RECORDS SUPPLIED —
-- ==== Sys2Proof/WellFormed.lean ====
section
/-! DEFINITION. Which commands are well formed: each operand names a unit that exists and fits its field. A
command that is not names nothing that can happen; the meanings are total and leave the state as it is, or treat the
missing unit as absent. -/

namespace Sys2Proof

/-- A core's master number: 8n + k for core k of channel n, 0x50 the supervisor, 0x51 the Plinth (R394). -/
def coreNo (c : Nat) : Bool := decide (c < 72) || c == 0x50 || c == 0x51

/-- Access sizes in bytes. -/
def memSize (n : Nat) : Bool := n == 1 || n == 2 || n == 4 || n == 8

/-- Fields of a peer. -/
def Peer.wf (p : Peer) : Bool := decide (p.port < 4) && decide (p.mac < 2 ^ 48) && decide (p.udp < 2 ^ 16) && decide (p.dscp < 64)

def SessRef.wf : SessRef → Bool
  | .eth sid => decide (sid < 2 ^ 32)
  | .ring f r => decide (f < 8) && decide (r < 256)
  | .mgmt m => decide (m < 32)

/-- Is the command well formed? -/
def wellFormed : Instr → Bool
  | .plinthLinkFrame _ _ _ _ tag => decide (tag.length = 16)
  | .plinthLinkLockLoss => true
  | .plinthLinkRetrainComplete _ => true
  | .clearKeysAssert _ _ _ => true
  | .clearLineDisagreement _ _ _ => true
  | .restPeriodExpiry => true
  | .returnComplete n => decide (n < 9)
  | .drainComplete n => decide (n < 9)
  | .budgetOverrun _ => true
  | .selfTestComplete n failPhase _ _ _ _ => decide (n < 9) && decide (failPhase ≤ 14)
  | .selfTestAbandon n _ => decide (n < 9)
  | .channelQuarantine n => decide (n < 9)
  | .homeQueueAssign => true
  | .ethFrameReceive port _ frame => decide (port < 4) && decide (frame.length ≤ 1518)
  | .arpRequest port mac ip target => decide (port < 4) && decide (mac < 2 ^ 48) && decide (ip < 2 ^ 128) && decide (target < 2 ^ 128)
  | .neighbourSolicitation port mac ip target => decide (port < 4) && decide (mac < 2 ^ 48) && decide (ip < 2 ^ 128) && decide (target < 2 ^ 128)
  | .icmpEcho port mac ip target _ => decide (port < 4) && decide (mac < 2 ^ 48) && decide (ip < 2 ^ 128) && decide (target < 2 ^ 128)
  | .hello p _ => p.wf
  | .confirm p sid seq _ tag => p.wf && decide (sid < 2 ^ 32) && decide (seq < 2 ^ 64) && decide (tag.length = 16)
  | .data p sid seq _ tag => p.wf && decide (sid < 2 ^ 32) && decide (seq < 2 ^ 64) && decide (tag.length = 16)
  | .close p sid seq _ tag => p.wf && decide (sid < 2 ^ 32) && decide (seq < 2 ^ 64) && decide (tag.length = 16)
  | .keepalive p sid seq tag => p.wf && decide (sid < 2 ^ 32) && decide (seq < 2 ^ 64) && decide (tag.length = 16)
  | .confirmTimeout x => x.wf
  | .reassemblyTimeout sid => decide (sid < 2 ^ 32)
  | .sessionIdleTimeout x => x.wf
  | .rekeyDue x => x.wf
  | .sessionLifetimeEnd x => x.wf
  | .sessionGraceEnd x => x.wf
  | .ethLinkDown p => decide (p < 4)
  | .ethLinkUp p => decide (p < 4)
  | .linkDownHoldExpiry p => decide (p < 4)
  | .respond _ _ => true
  | .ringEnable f r cfg => decide (f < 8) && decide (r < 256) && decide (cfg < 2 ^ 32)
  | .ringDisable f r => decide (f < 8) && decide (r < 256)
  | .reqPiDoorbell f r v => decide (f < 8) && decide (r < 256) && decide (v < 2 ^ 32)
  | .cplCiWrite f r v => decide (f < 8) && decide (r < 256) && decide (v < 2 ^ 32)
  | .descriptorFetch f r reqAddr rspAddr reqLen rspCap tag _ => decide (f < 8) && decide (r < 256) && decide (reqAddr < 2 ^ 64) && decide (rspAddr < 2 ^ 64) && decide (reqLen < 2 ^ 32) && decide (rspCap < 2 ^ 32) && decide (tag < 2 ^ 32)
  | .hostReadCompletion f r _ _ => decide (f < 8) && decide (r < 256)
  | .ringWithdrawComplete f r => decide (f < 8) && decide (r < 256)
  | .coalesceTimerExpiry f r => decide (f < 8) && decide (r < 256)
  | .functionLevelReset f => decide (f < 8)
  | .pcieLinkDown => true
  | .pcieHotReset => true
  | .perstDeassert => true
  | .pinTranslate _ => true
  | .pinVerify _ => true
  | .pinTryReset _ => true
  | .arqcVerify _ => true
  | .macGenerate _ => true
  | .macVerify _ => true
  | .dukptIkExport _ => true
  | .cscGenerate _ => true
  | .cscVerify _ => true
  | .ff1Tokenize _ => true
  | .ff1Detokenize _ => true
  | .keyDerive _ => true
  | .batchOpen _ => true
  | .batchAppend _ => true
  | .batchClose _ => true
  | .batchAbort _ => true
  | .batchExpiry _ => true
  | .bundle _ => true
  | .customerServiceProgram _ _ ends status _ => decide (ends ≤ 2) && decide (status < 2 ^ 16)
  | .dispatch => true
  | .select n => decide (n < 9)
  | .steal n => decide (n < 9)
  | .waitLimitExpiry _ => true
  | .dispatchDeadline _ => true
  | .executionDeadline _ => true
  | .forcedQuarantineWindowClose => true
  | .spill _ => true
  | .descriptorCacheFetchComplete _ _ => true
  | .submit c off => coreNo c && decide (off < 2 ^ 22)
  | .submitStallRelease c => coreNo c
  | .cipherCompletion n _ _ finding => decide (n < 9) && decide (finding ≤ 3)
  | .cellSeedArrival n cell _ => decide (n < 9) && decide (cell < 512)
  | .reseedIntervalReached g _ => decide (g < 12)
  | .reseedLimitReached g _ => decide (g < 12)
  | .seedPacket g _ _ _ => decide (g < 12)
  | .reseedDueTimeout g => decide (g < 12)
  | .entropySourceFailure _ => true
  | .dsubmit c off => coreNo c && decide (off < 2 ^ 22)
  | .dsubmitStallRelease c => coreNo c
  | .digestCompletion n _ _ finding _ => decide (n < 9) && decide (finding ≤ 2)
  | .psubmit c off => coreNo c && decide (off < 2 ^ 22)
  | .pkCompletion n _ _ finding _ _ => decide (n < 9) && decide (finding ≤ 2)
  | .keyCacheFillComplete _ => true
  | .usesWriteback => true
  | .rolloverComplete => true
  | .tenantScrubComplete tenant => decide (tenant < 2 ^ 16)
  | .slotclaimClaim c index _ => coreNo c && decide (index < 2 ^ 32)
  | .slotclaimRelease c index => coreNo c && decide (index < 2 ^ 32)
  | .imageIntervalExpiry => true
  | .takeImage m => decide (m < 32)
  | .imageComplete _ => true
  | .zeroFillComplete => true
  | .add c _ _ _ _ _ => coreNo c
  | .sub c _ _ _ _ _ => coreNo c
  | .adds c _ _ _ _ _ => coreNo c
  | .subs c _ _ _ _ _ => coreNo c
  | .and c _ _ _ _ => coreNo c
  | .or c _ _ _ _ => coreNo c
  | .xor c _ _ _ _ => coreNo c
  | .andn c _ _ _ _ => coreNo c
  | .min c _ _ _ _ => coreNo c
  | .max c _ _ _ _ => coreNo c
  | .minu c _ _ _ _ => coreNo c
  | .maxu c _ _ _ _ => coreNo c
  | .shl c _ _ _ _ _ => coreNo c
  | .shr c _ _ _ _ _ => coreNo c
  | .sar c _ _ _ _ _ => coreNo c
  | .ror c _ _ _ _ _ => coreNo c
  | .extu c _ _ _ _ => coreNo c
  | .exts c _ _ _ _ => coreNo c
  | .ins c _ _ _ _ => coreNo c
  | .clz c _ _ _ _ _ => coreNo c
  | .popc c _ _ _ _ _ => coreNo c
  | .bswap c _ _ _ _ _ => coreNo c
  | .movi c _ _ _ => coreNo c
  | .cmp c _ pd pd2 _ _ _ _ => coreNo c && (decide (pd ≠ pd2) || decide (pd = 0))
  | .pand c _ _ _ _ => coreNo c
  | .por c _ _ _ _ => coreNo c
  | .pxor c _ _ _ _ => coreNo c
  | .pandn c _ _ _ _ => coreNo c
  | .pget c _ _ => coreNo c
  | .pset c _ _ => coreNo c
  | .muls32 c _ _ _ _ => coreNo c
  | .mulu32 c _ _ _ _ => coreNo c
  | .muls64 c _ _ _ _ => coreNo c
  | .mulu64 c _ _ _ _ => coreNo c
  | .mulComplete c => coreNo c
  | .movml c _ _ _ => coreNo c
  | .movmh c _ _ _ => coreNo c
  | .ld c _ _ _ _ _ _ _ => coreNo c
  | .st c _ _ _ _ _ _ => coreNo c
  | .xchg c _ _ _ _ _ _ => coreNo c
  | .fadd c _ _ _ _ _ _ => coreNo c
  | .br c _ _ => coreNo c
  | .brl c _ _ _ => coreNo c
  | .jr c _ _ _ => coreNo c
  | .fmac c _ _ _ _ fmt rnd _ => coreNo c && (decide (fmt = 3) || decide (rnd = 0))
  | .fmsu c _ _ _ _ fmt rnd _ => coreNo c && (decide (fmt = 3) || decide (rnd = 0))
  | .fmul c _ _ _ _ fmt rnd _ => coreNo c && (decide (fmt = 3) || decide (rnd = 0))
  | .flda c _ _ _ _ _ => coreNo c
  | .faddg c _ _ _ _ _ => coreNo c
  | .fext c _ _ _ _ _ _ _ => coreNo c
  | .frawl c _ _ _ => coreNo c
  | .frawh c _ _ _ => coreNo c
  | .fraws c _ _ _ _ => coreNo c
  | .bcopy c _ _ _ _ _ _ units => coreNo c && decide (units ≤ Ortan.allUnits)
  | .bfill c _ _ _ _ _ units => coreNo c && decide (units ≤ Ortan.allUnits)
  | .bcmpeq c _ _ _ _ _ _ _ units => coreNo c && decide (units ≤ Ortan.allUnits)
  | .calls c _ _ => coreNo c
  | .retx c _ => coreNo c
  | .fence c _ => coreNo c
  | .fenceAcl c _ => coreNo c
  | .fenceI c _ => coreNo c
  | .movcr c _ _ _ => coreNo c
  | .movrc c _ _ _ => coreNo c
  | .sgld c _ _ _ _ => coreNo c
  | .sgst c _ _ _ _ => coreNo c
  | .rdst c _ _ => coreNo c
  | .clrsat c _ => coreNo c
  | .wait c _ => coreNo c
  | .brk c _ => coreNo c
  | .udf c word => coreNo c && Ortan.isUdf word
  | .reservedEncoding c word => coreNo c && decide (Ortan.decode c word = .reservedEncoding c word)
  | .asyncBusError c _ _ => coreNo c
  | .abeDelivery c => coreNo c
  | .eventEntry c => coreNo c
  | .mhiWrite c _ => coreNo c
  | .fsLock c => coreNo c
  | .abeInfoClear c => coreNo c
  | .supervisorRestart => true
  | .eventLineRaise n line => decide (n < 9) && decide (line < 512)
  | .eventLineFall n line => decide (n < 9) && decide (line < 512)
  | .eventPresent n _ => decide (n < 9)
  | .recordWithdraw c _ => coreNo c
  | .claim c => coreNo c
  | .release c _ => coreNo c
  | .pendWrite n word _ => decide (n < 9) && decide (word < 16)
  | .holdwRequest c word => coreNo c && decide (word < 16)
  | .holdwRelease c => coreNo c
  | .holdwLimit c => coreNo c
  | .wake c => coreNo c
  | .deepSleepWake c => coreNo c
  | .deviceEventRaise _ _ => true
  | .deviceEventRecord => true
  | .aclCheck => true
  | .aclCheckComplete => true
  | .aclCommit => true
  | .aclShadowWrite off size _ => memSize size && decide (off % size = 0)
  | .aclEpoch => true
  | .aclVpop => true
  | .mpeZero _ _ => true
  | .sramPatrolScrub n word _ => decide (n < 9) && decide (word < 524288)
  | .ddrPatrolScrub line _ => decide (line % 64 = 0)
  | .remapCopyComplete _ => true
  | .memRd size addr => memSize size && decide (addr % size = 0)
  | .memWr size addr data => memSize size && decide (addr % size = 0) && decide (data < 2 ^ (8 * size))
  | .halt target => coreNo target
  | .debugResume target => coreNo target
  | .step target => coreNo target
  | .regRd target _ => coreNo target
  | .armBrk target => coreNo target
  | .dstatRd target => coreNo target
  | .extest => true
  | .idcode => true
  | .samplePreload => true
  | .clamp => true
  | .highz => true
  | .bypass => true
  | .canFrameReceive _ fd id data => decide (id < 2 ^ 29) && (if fd then decide (data.length ≤ 64) else decide (data.length ≤ 8))
  | .canReassemblyTimeout c => decide (c < 8)
  | .busOff => true
  | .busOffRecovery => true
  | .mbDoorbell f v => decide (f < 8) && decide (v < 2 ^ 32)
  | .mbAck f => decide (f < 8)
  | .mbDisable f => decide (f < 8)
  | .mgmtHello m _ => decide (m < 32)
  | .read m _ _ => decide (m < 32)
  | .write m _ => decide (m < 32)
  | .describe m _ => decide (m < 32)
  | .next m _ => decide (m < 32)
  | .begin m => decide (m < 32)
  | .commit m => decide (m < 32)
  | .configStoreWritten _ => true
  | .channelInstallCommit n => decide (n < 9)
  | .rollback m => decide (m < 32)
  | .txnStatus m => decide (m < 32)
  | .poll m => decide (m < 32)
  | .txnInactivityExpiry m => decide (m < 32)
  | .txnLifetimeExpiry m => decide (m < 32)
  | .linkBlock p fec _ => decide (p < 3) && decide (fec ≤ 2)
  | .portSignalDetect p => decide (p < 3)
  | .trainingComplete p _ _ => decide (p < 3)
  | .alignLock p => decide (p < 3)
  | .lhello p _ _ _ _ _ _ _ _ => decide (p < 3)
  | .measureComplete p => decide (p < 3)
  | .bringupStepTimeout p => decide (p < 3)
  | .laneLossOfLock p => decide (p < 3)
  | .linkRekey p => decide (p < 3)
  | .lhelloRefresh p => decide (p < 3)
  | .time p _ _ _ _ => decide (p < 3)
  | .timeExchangeTimer p => decide (p < 3)
  | .topo p _ => decide (p < 3)
  | .topoTimer => true
  | .advert p _ => decide (p < 3)
  | .advertTimer => true
  | .spillReq p _ _ => decide (p < 3)
  | .spillRsp p _ _ => decide (p < 3)
  | .spillReturn p _ => decide (p < 3)
  | .alarm p _ _ _ _ _ _ => decide (p < 3)
  | .mgmt p _ _ _ _ => decide (p < 3)
  | .mgmtReassemblyTimeout p => decide (p < 3)
  | .stage p _ _ _ _ => decide (p < 3)
  | .prepare p _ _ _ _ _ _ => decide (p < 3)
  | .vote p _ _ _ _ => decide (p < 3)
  | .decide p _ _ _ _ _ => decide (p < 3)
  | .domainAck p _ _ => decide (p < 3)
  | .query p _ _ => decide (p < 3)
  | .outcome p _ _ => decide (p < 3)
  | .sync _ _ _ _ _ _ _ => true
  | .prepareTimeout _ => true
  | .decideResend _ => true
  | .queryTimer _ => true
  | .decisionWaitTimeout => true
  | .abandonDtxn m _ => decide (m < 32)
  | .alarmReport a sdata => decide (a ≤ 0x24) && decide (sdata.length ≤ 16)
  | .decisionWindowClose => true
  | .alarmDeassert a => decide (a ≤ 0x24)
  | .holdTimeExpiry a => decide (a ≤ 0x24)
  | .endResponseWrite m a => decide (m < 32) && decide (a ≤ 0x24)
  | .eraseReadback _ => true
  | .armaturePatternPeriod _ => true
  | .armatureRcMeasure g _ _ => decide (g < 32)
  | .detectorSelfTest a _ => decide (a ≤ 0x24)
  | .tampInSample n _ _ => decide (n < 4)
  | .unpoweredSample _ _ _ => true
  | .mainPowerFail => true
  | .patinaBufferWrite n => decide (0 < n)
  | .patinaPageProgram _ => true
  | .patinaPadTimeout _ => true
  | .checkpointIntervalExpiry => true
  | .checkpointNow m => decide (m < 32)
  | .checkpointRead m => decide (m < 32)
  | .checkpointAck m _ => decide (m < 32)
  | .blockRecycle => true
  | .chainVerify _ => true
  | .program => true
  | .erase => true
  | .suspend => true
  | .resume => true
  | .blankCheck => true
  | .flashCommandComplete _ _ => true
  | .flashUnitRead _ _ => true
  | .flashScrub => true
  | .resetRelease _ => true
  | .keystoreWaitRetry _ => true
  | .trialExpiry => true
  | .revert m => decide (m < 32)
  | .sdCardInsert _ _ => true
  | .sdCardRemove => true
  | .sdBusyTimeout => true
  | .sdSleep => true
  | .format m => decide (m < 32)
  | .keyStoreBackup m => decide (m < 32)
  | .clearTmpWriteProtect m => decide (m < 32)
  | .recoverySet m => decide (m < 32)
  | .patinaExport m _ => decide (m < 32)
  | .applyAcknowledgements m => decide (m < 32)
  | .setWriteComplete => true
  | .officerCardInsert k _ _ _ _ => decide (k < 2)
  | .officerCardRemove k => decide (k < 2)
  | .cardResponse k _ sw => decide (k < 2) && decide (sw < 2 ^ 16)
  | .parameterRecordWrite m _ => decide (m < 32)
  | .mkGenerate m => decide (m < 32)
  | .mkCombine m => decide (m < 32)
  | .mkRollover m => decide (m < 32)
  | .zeroize m => decide (m < 32)
  | .reinit m => decide (m < 32)
  | .decommission m => decide (m < 32)
  | .debugUnlock m => decide (m < 32)
  | .endResponse m => decide (m < 32)
  | .keyGenerate m => decide (m < 32)
  | .keyComponents m => decide (m < 32)
  | .publicLoad m => decide (m < 32)
  | .restore m => decide (m < 32)
  | .rosterChange m => decide (m < 32)
  | .ceremonyCancel m => decide (m < 32)
  | .ceremonyTimeout => true
  | .counterClear m _ => decide (m < 32)
  | .selfTestRequest m n => decide (m < 32) && decide (n < 9)
  | .urgentSelfTest m n => decide (m < 32) && decide (n < 9)
  | .releaseQuarantine m n => decide (m < 32) && decide (n < 9)
  | .quarantineTestStart n => decide (n < 9)
  | .sharedBlockTestSlice block _ _ _ => decide (block < 11)
  | .stateDivergence group unit => decide (group < 4) && decide (unit < 9)
  | .railSample _ => true
  | .temperatureSample _ => true
  | .batteryVoltageSample _ => true
  | .batteryLoadTest _ _ => true
  | .newCell m => decide (m < 32)
  | .sysRstAssert _ => true
  | .registerWrite _ addr size v => memSize size && decide (addr % size = 0) && decide (v < 2 ^ (8 * size))
  | .reencryptionComplete _ => true
  | .mpeZeroComplete => true
  | .pcieTrainingComplete _ _ => true
  | .cardBusyRelease => true
  | .partnerWaitExpiry => true
  | .referenceClockPresent _ => true
  | .supplyRecheck _ => true
  | .plinthFirmwareRestart => true
  | .almNAssertionExpiry => true
  | .tapReset => true
  | .waitingTimeExpiry k => decide (k < 2)

end Sys2Proof
end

ACTION ITEM — Copy out, from the records above, every line that holds the string "word".

ANSWER TO THIS EXERCISE —
  | .udf c word => coreNo c && Ortan.isUdf word
  | .reservedEncoding c word => coreNo c && decide (Ortan.decode c word = .reservedEncoding c word)
  | .pendWrite n word _ => decide (n < 9) && decide (word < 16)
  | .holdwRequest c word => coreNo c && decide (word < 16)
  | .sramPatrolScrub n word _ => decide (n < 9) && decide (word < 524288)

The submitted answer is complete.